Chip Kelly's vision in Philadelphia is officially dead, from the players -- like DeMarco Murray, Byron Maxwell, and Kiko Alonso, all of whom were traded this offseason -- to the sports science.

The player purge happened earlier this offseason, but the Eagles' decision to move away from sports science is a recent development. Until now, it looked as if it would be the only surviving remnant from the Kelly era, as the team retained the services of Kelly's sports science guru Shaun Huls (who's officially known as the director of sports science and reconditioning).

But after seeing Doug Pederson's comments from mandatory minicamp, it's become clear the new head coach is distancing himself from his predecessor, even if he's not entirely forbidding the use of sports science.

"A lot of that stuff has been cut way back," Pederson said, according to "I think it was introduced, and now, great, it was introduced. Now let's pull back on it. If guys want it, it's there available to them, but at the same time we're not going to force it down anybody's throat, so to speak."

"The availability is there. But it's been introduced to the team and they've been exposed to it for the last couple of years. At the end of the day, they're football players. And, again, it's that one-on-one communication. 'How are you feeling? Are you getting enough sleep? I can tell if you haven't slept last night.' It shows up. Out here, it's going to show up."

Doug Pederson (l.) is distancing himself from Chip Kelly's sports science. USATSI

When Kelly, now the 49ers head coach, ran the Eagles, he used sleep monitors, "on-field GPS systems worn by the players during practice, protein-infused smoothies after practice, daily hydration tests and many ... other elements," as's Matt Lombardo explained in his article. Instead, Pederson will rely on enhanced communication with his players, which allegedly wasn't Kelly's strong suit.

Again, this doesn't mean Pederson is banning the use of sports science. He just isn't making it a priority or requirement any more.

"We did GPS in Kansas City, we're going to do GPS here," Pederson said. "I think it's an accurate measure of how much a player might be running and moving around at practice. But ultimately, I'm going to come to you and go, 'How are you feeling? How are your hamstrings today?' 'I feel great, coach.' 'Well, your numbers say this, but how are you feeling?' 'I'm a little nicked.' ...

"You can't just go off a chart, I don't think, and say, 'He's running a little bit too much. He's doing something that he shouldn't.' But those are all communication things, and with myself, Shaun and Josh, and the whole medical staff, we communicate those things, and we monitor a guy's progress just based on that."

It's unclear, however, why Pederson can't rely on both sports science, which would result in him having more information about his players, and communication, which can build healthy working relationships. The two don't seem mutually exclusive.

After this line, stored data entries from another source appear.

-- ==== Sys2Proof/Laws/Memory.lean ====
section
/-! SUPPORT. The laws of the byte image: read after write, everything else unchanged, and every operation keeps the canonical
form (20_memory.md R68, R69). -/

namespace Sys2Proof.Machine

@[simp] theorem Memory.read_nil (a : Nat) : Memory.read [] a = none := rfl

theorem Memory.read_cons (k : Nat) (v : Byte) (rest : Memory) (a : Nat) :
    Memory.read ((k, v) :: rest) a = if k = a then some v else Memory.read rest a := rfl

/-- What a read finds after a write, at the same place and at any other. -/
theorem Memory.read_write (m : Memory) (a : Nat) (b : Byte) (x : Nat) :
    (Memory.write m a b).read x = if a = x then some b else m.read x := by
  induction m with
  | nil => simp [Memory.write, Memory.read]
  | cons e rest ih =>
    obtain ⟨k, v⟩ := e
    simp only [Memory.write]
    split
    · simp [Memory.read]
    · split
      · subst_vars; by_cases h : k = x <;> simp [Memory.read, h]
      · simp only [Memory.read, ih]
        by_cases hk : k = x
        · have : a ≠ x := by omega
          simp [hk, this]
        · simp [hk]

@[simp] theorem Memory.read_write_self (m : Memory) (a : Nat) (b : Byte) : (Memory.write m a b).read a = some b := by
  simp [Memory.read_write]

theorem Memory.read_write_ne (m : Memory) {a x : Nat} (b : Byte) (h : x ≠ a) : (Memory.write m a b).read x = m.read x := by
  simp [Memory.read_write, Ne.symm h]

/-- The keys of a written image: the address and the keys it had. -/
theorem Memory.mem_write {m : Memory} {a : Nat} {b : Byte} {e : Host.Cell} (h : e ∈ Memory.write m a b) :
    e.1 = a ∨ e ∈ m := by
  induction m with
  | nil => simp [Memory.write] at h; simp [h]
  | cons c rest ih =>
    obtain ⟨k, v⟩ := c
    simp only [Memory.write] at h
    split at h
    · rcases List.mem_cons.mp h with h | h
      · simp [h]
      · exact .inr h
    · split at h
      · rcases List.mem_cons.mp h with h | h
        · simp [h]
        · exact .inr (List.mem_cons_of_mem _ h)
      · rcases List.mem_cons.mp h with h | h
        · exact .inr (by simp [h])
        · rcases ih h with h | h
          · exact .inl h
          · exact .inr (List.mem_cons_of_mem _ h)

/-- The canonical form of a longer image: the head below everything behind it. -/
theorem Memory.wf_cons {k : Nat} {v : Byte} {rest : Memory} :
    Memory.wf ((k, v) :: rest) = true ↔ k < 2 ^ 32 ∧ (∀ e ∈ rest, k < e.1) ∧ Memory.wf rest = true := by
  induction rest generalizing k v with
  | nil => simp [Memory.wf]
  | cons e rest ih =>
    obtain ⟨k', v'⟩ := e
    simp only [Memory.wf, Bool.and_eq_true, decide_eq_true_eq, List.mem_cons, forall_eq_or_imp]
    rw [ih]
    constructor
    · rintro ⟨h1, h2, h3, h4⟩
      exact ⟨by omega, ⟨h1, fun e he => lt_trans h1 (h3 e he)⟩, h2, h3, h4⟩
    · rintro ⟨-, ⟨h1, -⟩, h2, h3, h4⟩
      exact ⟨h1, h2, h3, h4⟩

/-- A write keeps the canonical form. -/
theorem Memory.write_wf {m : Memory} {a : Nat} (b : Byte) (ha : a < 2 ^ 32) (h : m.wf = true) :
    (Memory.write m a b).wf = true := by
  induction m with
  | nil => simpa [Memory.write, Memory.wf] using ha
  | cons e rest ih =>
    obtain ⟨k, v⟩ := e
    obtain ⟨hk, hlt, hr⟩ := Memory.wf_cons.mp h
    simp only [Memory.write]
    split
    · rename_i hak
      refine Memory.wf_cons.mpr ⟨ha, ?_, h⟩
      intro e he
      rcases List.mem_cons.mp he with rfl | he
      · exact hak
      · exact lt_trans hak (hlt e he)
    · split
      · subst_vars; exact Memory.wf_cons.mpr ⟨hk, hlt, hr⟩
      · rename_i h1 h2
        refine Memory.wf_cons.mpr ⟨hk, ?_, ih hr⟩
        intro e he
        rcases Memory.mem_write he with he | he
        · omega
        · exact hlt e he

/-- Spreading a datum changes no byte outside the addresses. -/
theorem Memory.read_spread_of_not_mem (xs : List Nat) (m : Memory) (d : Word) {x : Nat} (h : x ∉ xs) :
    (m.spread xs d).read x = m.read x := by
  induction xs generalizing m with
  | nil => rfl
  | cons y ys ih =>
    simp only [List.mem_cons, not_or] at h
    simp only [Memory.spread]
    rw [ih _ h.2, Memory.read_write_ne _ _ h.1]

/-- Spreading a datum keeps the canonical form. -/
theorem Memory.spread_wf (xs : List Nat) (m : Memory) (d : Word) (hx : ∀ x ∈ xs, x < 2 ^ 32) (h : m.wf = true) :
    (m.spread xs d).wf = true := by
  induction xs generalizing m with
  | nil => exact h
  | cons y ys ih =>
    exact ih _ (fun x hxm => hx x (List.mem_cons_of_mem _ hxm)) (Memory.write_wf _ (hx y List.mem_cons_self) h)

/-- The keys of a spread image: the addresses and the keys it had. -/
theorem Memory.mem_spread {xs : List Nat} {m : Memory} {d : Word} {e : Host.Cell} (h : e ∈ m.spread xs d) :
    e.1 ∈ xs ∨ e ∈ m := by
  induction xs generalizing m with
  | nil => exact .inr h
  | cons y ys ih =>
    rcases ih h with h | h
    · exact .inl (List.mem_cons_of_mem _ h)
    · rcases Memory.mem_write h with h | h
      · exact .inl (h ▸ List.mem_cons_self)
      · exact .inr h

/-- The addresses of an access are the first and the bytes behind it, whatever the byte order. -/
theorem mem_laneAddrs {big : Bool} {n : Width} {a x : Nat} : x ∈ laneAddrs big n a ↔ a ≤ x ∧ x < a + n.bytes := by
  cases big <;> cases n <;> simp [laneAddrs, Width.bytes] <;> omega

/-- A store changes only the addressed lane (20_memory.md R69). -/
theorem Memory.read_store_outside (m : Memory) (big : Bool) (n : Width) (a d : Word) {x : Nat}
    (h : x < a.toNat ∨ a.toNat + n.bytes ≤ x) : (m.store big n a d).read x = m.read x :=
  Memory.read_spread_of_not_mem _ _ _ (by rw [mem_laneAddrs]; omega)

/-- A store at an aligned address keeps the canonical form. -/
theorem Memory.store_wf (m : Memory) (big : Bool) (n : Width) (a d : Word) (ha : a.toNat % n.bytes = 0)
    (h : m.wf = true) : (m.store big n a d).wf = true := by
  refine Memory.spread_wf _ _ _ (fun x hx => ?_) h
  rw [mem_laneAddrs] at hx
  have hlt := a.isLt
  cases n <;> simp only [Width.bytes] at hx ha <;> omega

/-- A word joined of four bytes, most significant first, and the bytes of a word. -/
theorem joined_iff (a b c d : Byte) (v : Word) :
    ((((((((0 : Word) <<< 8 ||| a.setWidth 32) <<< 8) ||| b.setWidth 32) <<< 8) ||| c.setWidth 32) <<< 8) ||| d.setWidth 32) = v ↔
      a = v.extractLsb' 24 8 ∧ b = v.extractLsb' 16 8 ∧ c = v.extractLsb' 8 8 ∧ d = v.extractLsb' 0 8 := by
  constructor
  · rintro rfl
    refine ⟨?_, ?_, ?_, ?_⟩ <;> (refine BitVec.eq_of_getLsbD_eq fun i hi => ?_; interval_cases i <;> simp)
  · rintro ⟨rfl, rfl, rfl, rfl⟩
    refine BitVec.eq_of_getLsbD_eq fun i hi => ?_
    interval_cases i <;> simp

/-- Everything a load of a word can answer: the word whose four bytes the image holds there (20_memory.md R61, R68). -/
theorem Memory.load_word_iff (m : Memory) (big : Bool) (p v : Word) :
    m.load big .word p = some v ↔ ∀ k < 4, m.read (p.toNat + k) = some (wordByte big k v) := by
  have h4 : ∀ P : Nat → Prop, (∀ k < 4, P k) ↔ (P 0 ∧ P 1 ∧ P 2 ∧ P 3) := fun P =>
    ⟨fun h => ⟨h 0 (by omega), h 1 (by omega), h 2 (by omega), h 3 (by omega)⟩, fun ⟨a, b, c, d⟩ k hk => by
      interval_cases k <;> assumption⟩
  rw [h4]
  cases h0 : m.read p.toNat <;> cases h1 : m.read (p.toNat + 1) <;> cases h2 : m.read (p.toNat + 2) <;>
    cases h3 : m.read (p.toNat + 3) <;>
    cases big <;>
      simp only [Memory.load, laneAddrs, Memory.join, h0, h1, h2, h3, wordByte, Option.some.injEq, reduceCtorEq, false_and,
        and_false, if_true, if_false, Bool.false_eq_true, joined_iff, Nat.mul_zero, Nat.mul_one, Nat.reduceMul, Nat.reduceSub] <;>
      tauto

end Sys2Proof.Machine
end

Kelly didn't fail in Philadelphia because he relied too heavily on sports science. He failed because his personnel moves flopped, which resulted in more losses than wins in his final season. Similarly, Pederson won't succeed solely based on his communication with his players. A ton of other factors -- like the health of his team, which sports science can positively impact -- will also play a role in his future successes and failures.